■ Listed entries:
============

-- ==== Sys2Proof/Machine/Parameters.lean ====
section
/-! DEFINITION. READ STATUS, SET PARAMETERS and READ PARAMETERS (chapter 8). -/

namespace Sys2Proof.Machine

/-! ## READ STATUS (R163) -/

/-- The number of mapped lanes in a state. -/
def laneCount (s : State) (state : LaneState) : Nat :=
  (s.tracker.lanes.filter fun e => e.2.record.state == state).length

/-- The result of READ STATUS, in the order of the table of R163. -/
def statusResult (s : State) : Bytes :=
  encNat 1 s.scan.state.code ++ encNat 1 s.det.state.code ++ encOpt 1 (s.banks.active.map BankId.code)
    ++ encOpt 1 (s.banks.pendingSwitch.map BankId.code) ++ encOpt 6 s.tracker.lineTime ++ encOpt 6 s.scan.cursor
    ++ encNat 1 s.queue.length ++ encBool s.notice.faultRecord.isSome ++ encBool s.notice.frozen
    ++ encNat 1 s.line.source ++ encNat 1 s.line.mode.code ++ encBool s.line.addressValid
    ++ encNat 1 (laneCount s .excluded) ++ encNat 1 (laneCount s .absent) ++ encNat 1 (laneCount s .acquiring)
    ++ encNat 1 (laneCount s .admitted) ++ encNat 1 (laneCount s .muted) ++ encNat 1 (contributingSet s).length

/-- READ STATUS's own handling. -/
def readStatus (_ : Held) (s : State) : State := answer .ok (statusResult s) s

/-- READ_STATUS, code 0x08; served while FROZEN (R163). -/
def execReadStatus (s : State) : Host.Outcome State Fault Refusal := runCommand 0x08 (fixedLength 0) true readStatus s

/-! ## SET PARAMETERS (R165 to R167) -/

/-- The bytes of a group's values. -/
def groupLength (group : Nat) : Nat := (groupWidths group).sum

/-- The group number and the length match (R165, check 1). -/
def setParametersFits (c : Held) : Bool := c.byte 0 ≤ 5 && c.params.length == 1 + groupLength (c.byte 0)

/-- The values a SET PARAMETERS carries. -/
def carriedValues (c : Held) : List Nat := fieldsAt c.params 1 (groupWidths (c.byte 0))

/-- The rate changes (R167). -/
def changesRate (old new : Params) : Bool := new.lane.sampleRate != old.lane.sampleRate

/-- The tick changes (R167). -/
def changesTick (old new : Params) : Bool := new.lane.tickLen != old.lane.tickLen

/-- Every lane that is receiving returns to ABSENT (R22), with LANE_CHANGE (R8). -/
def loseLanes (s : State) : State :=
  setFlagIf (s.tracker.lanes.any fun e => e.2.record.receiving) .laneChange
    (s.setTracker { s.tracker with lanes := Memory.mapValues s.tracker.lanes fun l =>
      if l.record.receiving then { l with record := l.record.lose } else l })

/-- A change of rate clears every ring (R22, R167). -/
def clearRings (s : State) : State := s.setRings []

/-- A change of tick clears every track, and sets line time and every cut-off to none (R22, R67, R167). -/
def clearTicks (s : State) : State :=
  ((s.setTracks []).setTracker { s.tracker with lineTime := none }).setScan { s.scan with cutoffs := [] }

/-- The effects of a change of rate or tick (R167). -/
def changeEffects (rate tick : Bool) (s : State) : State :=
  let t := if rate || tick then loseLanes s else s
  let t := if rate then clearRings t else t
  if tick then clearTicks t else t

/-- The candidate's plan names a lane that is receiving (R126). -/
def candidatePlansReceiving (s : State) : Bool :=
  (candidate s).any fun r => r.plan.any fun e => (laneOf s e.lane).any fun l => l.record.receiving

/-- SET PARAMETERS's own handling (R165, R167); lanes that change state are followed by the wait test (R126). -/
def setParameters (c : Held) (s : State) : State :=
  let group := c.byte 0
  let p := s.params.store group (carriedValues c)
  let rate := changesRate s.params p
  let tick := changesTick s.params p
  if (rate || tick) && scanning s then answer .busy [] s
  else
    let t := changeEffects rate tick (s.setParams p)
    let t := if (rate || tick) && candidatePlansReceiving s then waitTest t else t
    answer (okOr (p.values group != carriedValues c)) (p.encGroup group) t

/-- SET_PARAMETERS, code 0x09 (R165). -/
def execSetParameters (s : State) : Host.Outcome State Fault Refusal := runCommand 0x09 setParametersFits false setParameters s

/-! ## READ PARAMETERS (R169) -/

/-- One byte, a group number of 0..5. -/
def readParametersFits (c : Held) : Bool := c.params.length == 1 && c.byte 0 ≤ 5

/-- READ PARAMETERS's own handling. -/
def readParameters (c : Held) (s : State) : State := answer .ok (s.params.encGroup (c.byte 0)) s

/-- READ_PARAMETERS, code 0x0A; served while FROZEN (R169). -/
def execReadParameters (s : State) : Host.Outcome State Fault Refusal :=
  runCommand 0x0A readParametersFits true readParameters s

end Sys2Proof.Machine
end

============

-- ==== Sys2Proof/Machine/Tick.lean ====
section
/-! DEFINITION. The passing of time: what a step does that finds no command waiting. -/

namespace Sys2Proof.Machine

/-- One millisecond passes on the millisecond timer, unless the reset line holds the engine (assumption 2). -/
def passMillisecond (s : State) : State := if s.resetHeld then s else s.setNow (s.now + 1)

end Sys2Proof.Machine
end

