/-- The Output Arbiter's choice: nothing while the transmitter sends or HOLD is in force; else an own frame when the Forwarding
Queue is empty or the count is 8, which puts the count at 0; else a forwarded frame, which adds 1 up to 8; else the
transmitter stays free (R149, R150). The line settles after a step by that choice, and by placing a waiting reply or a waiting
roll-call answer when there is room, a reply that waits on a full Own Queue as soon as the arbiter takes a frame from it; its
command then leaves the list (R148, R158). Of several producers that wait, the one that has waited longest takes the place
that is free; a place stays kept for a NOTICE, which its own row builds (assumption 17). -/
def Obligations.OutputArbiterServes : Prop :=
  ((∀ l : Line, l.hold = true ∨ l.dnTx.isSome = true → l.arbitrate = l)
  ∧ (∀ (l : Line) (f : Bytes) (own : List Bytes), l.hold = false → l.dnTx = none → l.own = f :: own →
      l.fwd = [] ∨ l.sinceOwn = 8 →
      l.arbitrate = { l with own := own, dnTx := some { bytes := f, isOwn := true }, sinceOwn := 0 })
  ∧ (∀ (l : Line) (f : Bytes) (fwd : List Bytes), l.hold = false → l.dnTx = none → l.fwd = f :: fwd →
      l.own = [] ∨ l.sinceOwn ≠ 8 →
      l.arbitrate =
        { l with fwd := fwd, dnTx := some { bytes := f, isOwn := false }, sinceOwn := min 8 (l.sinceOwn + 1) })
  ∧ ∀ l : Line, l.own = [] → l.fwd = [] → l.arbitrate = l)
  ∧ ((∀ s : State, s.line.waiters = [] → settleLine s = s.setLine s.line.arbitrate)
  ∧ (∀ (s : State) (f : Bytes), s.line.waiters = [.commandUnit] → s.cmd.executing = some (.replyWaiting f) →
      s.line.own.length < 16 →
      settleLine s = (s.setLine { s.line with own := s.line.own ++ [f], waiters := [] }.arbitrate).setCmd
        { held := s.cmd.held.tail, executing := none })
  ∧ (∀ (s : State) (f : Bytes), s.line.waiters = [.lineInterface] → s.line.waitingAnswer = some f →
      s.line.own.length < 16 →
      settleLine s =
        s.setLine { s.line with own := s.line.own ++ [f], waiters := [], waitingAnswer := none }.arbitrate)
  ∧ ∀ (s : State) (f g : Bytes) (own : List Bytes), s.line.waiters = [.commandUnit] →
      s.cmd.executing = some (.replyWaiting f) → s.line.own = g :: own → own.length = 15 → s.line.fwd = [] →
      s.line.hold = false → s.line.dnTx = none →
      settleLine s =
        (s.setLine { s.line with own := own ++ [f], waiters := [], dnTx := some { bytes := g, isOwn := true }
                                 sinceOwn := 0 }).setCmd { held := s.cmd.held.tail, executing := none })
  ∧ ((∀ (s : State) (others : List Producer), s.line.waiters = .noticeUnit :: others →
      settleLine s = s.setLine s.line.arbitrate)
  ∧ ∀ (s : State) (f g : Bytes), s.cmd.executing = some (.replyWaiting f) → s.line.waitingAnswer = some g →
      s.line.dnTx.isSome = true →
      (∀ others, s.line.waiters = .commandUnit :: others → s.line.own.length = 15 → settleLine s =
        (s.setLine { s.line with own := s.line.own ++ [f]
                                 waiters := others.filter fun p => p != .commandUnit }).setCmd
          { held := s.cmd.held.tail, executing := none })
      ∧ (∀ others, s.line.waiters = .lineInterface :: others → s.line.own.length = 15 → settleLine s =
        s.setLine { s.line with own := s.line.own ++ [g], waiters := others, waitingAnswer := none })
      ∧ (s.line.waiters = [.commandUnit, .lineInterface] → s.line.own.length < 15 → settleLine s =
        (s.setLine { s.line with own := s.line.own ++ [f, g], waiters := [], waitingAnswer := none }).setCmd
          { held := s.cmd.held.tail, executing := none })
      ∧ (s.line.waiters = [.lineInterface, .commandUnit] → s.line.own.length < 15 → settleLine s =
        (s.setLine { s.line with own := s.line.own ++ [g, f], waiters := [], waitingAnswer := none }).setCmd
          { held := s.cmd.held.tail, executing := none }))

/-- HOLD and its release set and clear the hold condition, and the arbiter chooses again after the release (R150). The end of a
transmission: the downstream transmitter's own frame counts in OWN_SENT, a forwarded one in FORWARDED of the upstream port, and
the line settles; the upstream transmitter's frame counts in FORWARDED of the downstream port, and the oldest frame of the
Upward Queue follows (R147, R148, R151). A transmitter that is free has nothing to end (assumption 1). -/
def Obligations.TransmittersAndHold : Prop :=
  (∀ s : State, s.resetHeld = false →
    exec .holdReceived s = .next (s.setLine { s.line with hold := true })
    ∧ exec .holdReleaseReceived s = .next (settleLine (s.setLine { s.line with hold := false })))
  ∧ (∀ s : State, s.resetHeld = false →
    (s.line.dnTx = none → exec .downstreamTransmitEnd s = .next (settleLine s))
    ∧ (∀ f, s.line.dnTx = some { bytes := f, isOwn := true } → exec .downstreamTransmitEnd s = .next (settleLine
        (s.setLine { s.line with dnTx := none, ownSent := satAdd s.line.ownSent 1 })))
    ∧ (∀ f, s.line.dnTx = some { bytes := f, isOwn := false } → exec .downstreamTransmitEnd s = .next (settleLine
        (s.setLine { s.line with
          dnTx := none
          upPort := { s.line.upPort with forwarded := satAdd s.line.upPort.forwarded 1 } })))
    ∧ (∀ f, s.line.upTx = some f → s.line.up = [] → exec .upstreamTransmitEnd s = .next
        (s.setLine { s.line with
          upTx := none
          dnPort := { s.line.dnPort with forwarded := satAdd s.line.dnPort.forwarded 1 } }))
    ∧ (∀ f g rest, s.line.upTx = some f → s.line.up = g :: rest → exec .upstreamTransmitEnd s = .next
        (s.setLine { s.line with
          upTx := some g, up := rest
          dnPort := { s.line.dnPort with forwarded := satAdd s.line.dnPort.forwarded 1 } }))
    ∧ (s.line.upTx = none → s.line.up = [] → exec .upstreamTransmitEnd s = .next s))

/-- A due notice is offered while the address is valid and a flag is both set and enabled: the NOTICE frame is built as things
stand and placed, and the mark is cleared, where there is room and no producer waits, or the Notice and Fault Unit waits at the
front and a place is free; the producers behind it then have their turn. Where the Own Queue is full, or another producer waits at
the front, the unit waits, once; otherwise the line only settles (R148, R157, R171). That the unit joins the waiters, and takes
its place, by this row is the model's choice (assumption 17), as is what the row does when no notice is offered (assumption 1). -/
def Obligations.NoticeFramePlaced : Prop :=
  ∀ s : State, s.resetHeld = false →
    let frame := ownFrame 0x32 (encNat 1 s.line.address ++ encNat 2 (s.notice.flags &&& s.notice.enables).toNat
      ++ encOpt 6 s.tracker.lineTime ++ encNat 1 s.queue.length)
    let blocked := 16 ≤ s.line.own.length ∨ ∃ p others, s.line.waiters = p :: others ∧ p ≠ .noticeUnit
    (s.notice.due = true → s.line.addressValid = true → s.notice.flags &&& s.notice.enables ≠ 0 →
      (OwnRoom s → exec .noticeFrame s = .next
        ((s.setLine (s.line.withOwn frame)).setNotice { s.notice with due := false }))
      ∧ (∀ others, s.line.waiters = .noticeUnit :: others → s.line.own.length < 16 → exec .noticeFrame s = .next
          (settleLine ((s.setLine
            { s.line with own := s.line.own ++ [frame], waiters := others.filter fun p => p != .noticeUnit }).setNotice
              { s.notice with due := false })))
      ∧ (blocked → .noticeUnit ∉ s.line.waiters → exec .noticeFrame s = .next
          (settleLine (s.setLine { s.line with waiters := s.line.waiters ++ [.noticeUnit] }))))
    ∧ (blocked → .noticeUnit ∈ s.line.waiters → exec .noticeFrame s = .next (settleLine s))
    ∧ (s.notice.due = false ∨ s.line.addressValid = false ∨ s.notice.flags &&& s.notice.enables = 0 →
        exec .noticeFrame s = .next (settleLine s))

============

■ To do: Among the lines above, repeat exactly those from the line with "stand and placed, and" to the line with "the front, the", counting both ends.

■ Answer for the task:
stand and placed, and the mark is cleared, where there is room and no producer waits, or the Notice and Fault Unit waits at the
front and a place is free; the producers behind it then have their turn. Where the Own Queue is full, or another producer waits at
the front, the unit waits, once; otherwise the line only settles (R148, R157, R171). That the unit joins the waiters, and takes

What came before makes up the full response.